Assignment: Using the data below, count the lines that carry the string "free" and write only the count.
_ _ _
/-! ### `State.setDieAt` -/

@[simp] theorem State.setDieAt_cur (s : State) (i : DieIx) (d : Die) : (s.setDieAt i d).cur = s.cur := rfl
@[simp] theorem State.setDieAt_msg (s : State) (i : DieIx) (d : Die) : (s.setDieAt i d).msg = s.msg := rfl
@[simp] theorem State.setDieAt_slot (s : State) (i : DieIx) (d : Die) : (s.setDieAt i d).slot = s.slot := rfl
@[simp] theorem State.setDieAt_now (s : State) (i : DieIx) (d : Die) : (s.setDieAt i d).now = s.now := rfl
@[simp] theorem State.setDieAt_gtc (s : State) (i : DieIx) (d : Die) : (s.setDieAt i d).gtc = s.gtc := rfl
@[simp] theorem State.setDieAt_half (s : State) (i : DieIx) (d : Die) : (s.setDieAt i d).half = s.half := rfl
@[simp] theorem State.setDieAt_slew (s : State) (i : DieIx) (d : Die) : (s.setDieAt i d).slew = s.slew := rfl
@[simp] theorem State.setDieAt_slewCnt (s : State) (i : DieIx) (d : Die) : (s.setDieAt i d).slewCnt = s.slewCnt := rfl
@[simp] theorem State.setDieAt_mem (s : State) (i : DieIx) (d : Die) : (s.setDieAt i d).mem = s.mem := rfl
@[simp] theorem State.setDieAt_sideW (s : State) (i : DieIx) (d : Die) : (s.setDieAt i d).sideW = s.sideW := rfl
@[simp] theorem State.setDieAt_sideB (s : State) (i : DieIx) (d : Die) : (s.setDieAt i d).sideB = s.sideB := rfl
@[simp] theorem State.setDieAt_fab (s : State) (i : DieIx) (d : Die) : (s.setDieAt i d).fab = s.fab := rfl
@[simp] theorem State.setDieAt_disp (s : State) (i : DieIx) (d : Die) : (s.setDieAt i d).disp = s.disp := rfl
@[simp] theorem State.setDieAt_host (s : State) (i : DieIx) (d : Die) : (s.setDieAt i d).host = s.host := rfl
@[simp] theorem State.setDieAt_todo (s : State) (i : DieIx) (d : Die) : (s.setDieAt i d).todo = s.todo := rfl
@[simp] theorem State.setDieAt_timers (s : State) (i : DieIx) (d : Die) : (s.setDieAt i d).timers = s.timers := rfl
@[simp] theorem State.setDieAt_inputs (s : State) (i : DieIx) (d : Die) : (s.setDieAt i d).inputs = s.inputs := rfl
@[simp] theorem State.setDieAt_waits (s : State) (i : DieIx) (d : Die) : (s.setDieAt i d).waits = s.waits := rfl
@[simp] theorem State.setDieAt_free (s : State) (i : DieIx) (d : Die) : (s.setDieAt i d).free = s.free := rfl
@[simp] theorem State.setDieAt_drop (s : State) (i : DieIx) (d : Die) : (s.setDieAt i d).drop = s.drop := rfl

/-! ### `State.setDie` -/

@[simp] theorem State.setDie_cur (s : State) (d : Die) : (s.setDie d).cur = s.cur := rfl
@[simp] theorem State.setDie_msg (s : State) (d : Die) : (s.setDie d).msg = s.msg := rfl
@[simp] theorem State.setDie_slot (s : State) (d : Die) : (s.setDie d).slot = s.slot := rfl
@[simp] theorem State.setDie_now (s : State) (d : Die) : (s.setDie d).now = s.now := rfl
@[simp] theorem State.setDie_gtc (s : State) (d : Die) : (s.setDie d).gtc = s.gtc := rfl
@[simp] theorem State.setDie_half (s : State) (d : Die) : (s.setDie d).half = s.half := rfl
@[simp] theorem State.setDie_slew (s : State) (d : Die) : (s.setDie d).slew = s.slew := rfl
@[simp] theorem State.setDie_slewCnt (s : State) (d : Die) : (s.setDie d).slewCnt = s.slewCnt := rfl
@[simp] theorem State.setDie_mem (s : State) (d : Die) : (s.setDie d).mem = s.mem := rfl
@[simp] theorem State.setDie_sideW (s : State) (d : Die) : (s.setDie d).sideW = s.sideW := rfl
@[simp] theorem State.setDie_sideB (s : State) (d : Die) : (s.setDie d).sideB = s.sideB := rfl
@[simp] theorem State.setDie_fab (s : State) (d : Die) : (s.setDie d).fab = s.fab := rfl
@[simp] theorem State.setDie_disp (s : State) (d : Die) : (s.setDie d).disp = s.disp := rfl
@[simp] theorem State.setDie_host (s : State) (d : Die) : (s.setDie d).host = s.host := rfl
@[simp] theorem State.setDie_todo (s : State) (d : Die) : (s.setDie d).todo = s.todo := rfl
@[simp] theorem State.setDie_timers (s : State) (d : Die) : (s.setDie d).timers = s.timers := rfl
@[simp] theorem State.setDie_inputs (s : State) (d : Die) : (s.setDie d).inputs = s.inputs := rfl
@[simp] theorem State.setDie_waits (s : State) (d : Die) : (s.setDie d).waits = s.waits := rfl
@[simp] theorem State.setDie_free (s : State) (d : Die) : (s.setDie d).free = s.free := rfl
@[simp] theorem State.setDie_drop (s : State) (d : Die) : (s.setDie d).drop = s.drop := rfl

/-! ### `State.modDie` -/

@[simp] theorem State.modDie_cur (s : State) (f : Die → Die) : (s.modDie f).cur = s.cur := rfl
@[simp] theorem State.modDie_msg (s : State) (f : Die → Die) : (s.modDie f).msg = s.msg := rfl
@[simp] theorem State.modDie_slot (s : State) (f : Die → Die) : (s.modDie f).slot = s.slot := rfl
@[simp] theorem State.modDie_now (s : State) (f : Die → Die) : (s.modDie f).now = s.now := rfl
@[simp] theorem State.modDie_gtc (s : State) (f : Die → Die) : (s.modDie f).gtc = s.gtc := rfl
@[simp] theorem State.modDie_half (s : State) (f : Die → Die) : (s.modDie f).half = s.half := rfl
@[simp] theorem State.modDie_slew (s : State) (f : Die → Die) : (s.modDie f).slew = s.slew := rfl
@[simp] theorem State.modDie_slewCnt (s : State) (f : Die → Die) : (s.modDie f).slewCnt = s.slewCnt := rfl
@[simp] theorem State.modDie_mem (s : State) (f : Die → Die) : (s.modDie f).mem = s.mem := rfl
@[simp] theorem State.modDie_sideW (s : State) (f : Die → Die) : (s.modDie f).sideW = s.sideW := rfl
@[simp] theorem State.modDie_sideB (s : State) (f : Die → Die) : (s.modDie f).sideB = s.sideB := rfl
@[simp] theorem State.modDie_fab (s : State) (f : Die → Die) : (s.modDie f).fab = s.fab := rfl
@[simp] theorem State.modDie_disp (s : State) (f : Die → Die) : (s.modDie f).disp = s.disp := rfl
@[simp] theorem State.modDie_host (s : State) (f : Die → Die) : (s.modDie f).host = s.host := rfl
@[simp] theorem State.modDie_todo (s : State) (f : Die → Die) : (s.modDie f).todo = s.todo := rfl
@[simp] theorem State.modDie_timers (s : State) (f : Die → Die) : (s.modDie f).timers = s.timers := rfl
@[simp] theorem State.modDie_inputs (s : State) (f : Die → Die) : (s.modDie f).inputs = s.inputs := rfl
@[simp] theorem State.modDie_waits (s : State) (f : Die → Die) : (s.modDie f).waits = s.waits := rfl
@[simp] theorem State.modDie_free (s : State) (f : Die → Die) : (s.modDie f).free = s.free := rfl
@[simp] theorem State.modDie_drop (s : State) (f : Die → Die) : (s.modDie f).drop = s.drop := rfl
_ _ _
Written solution: 3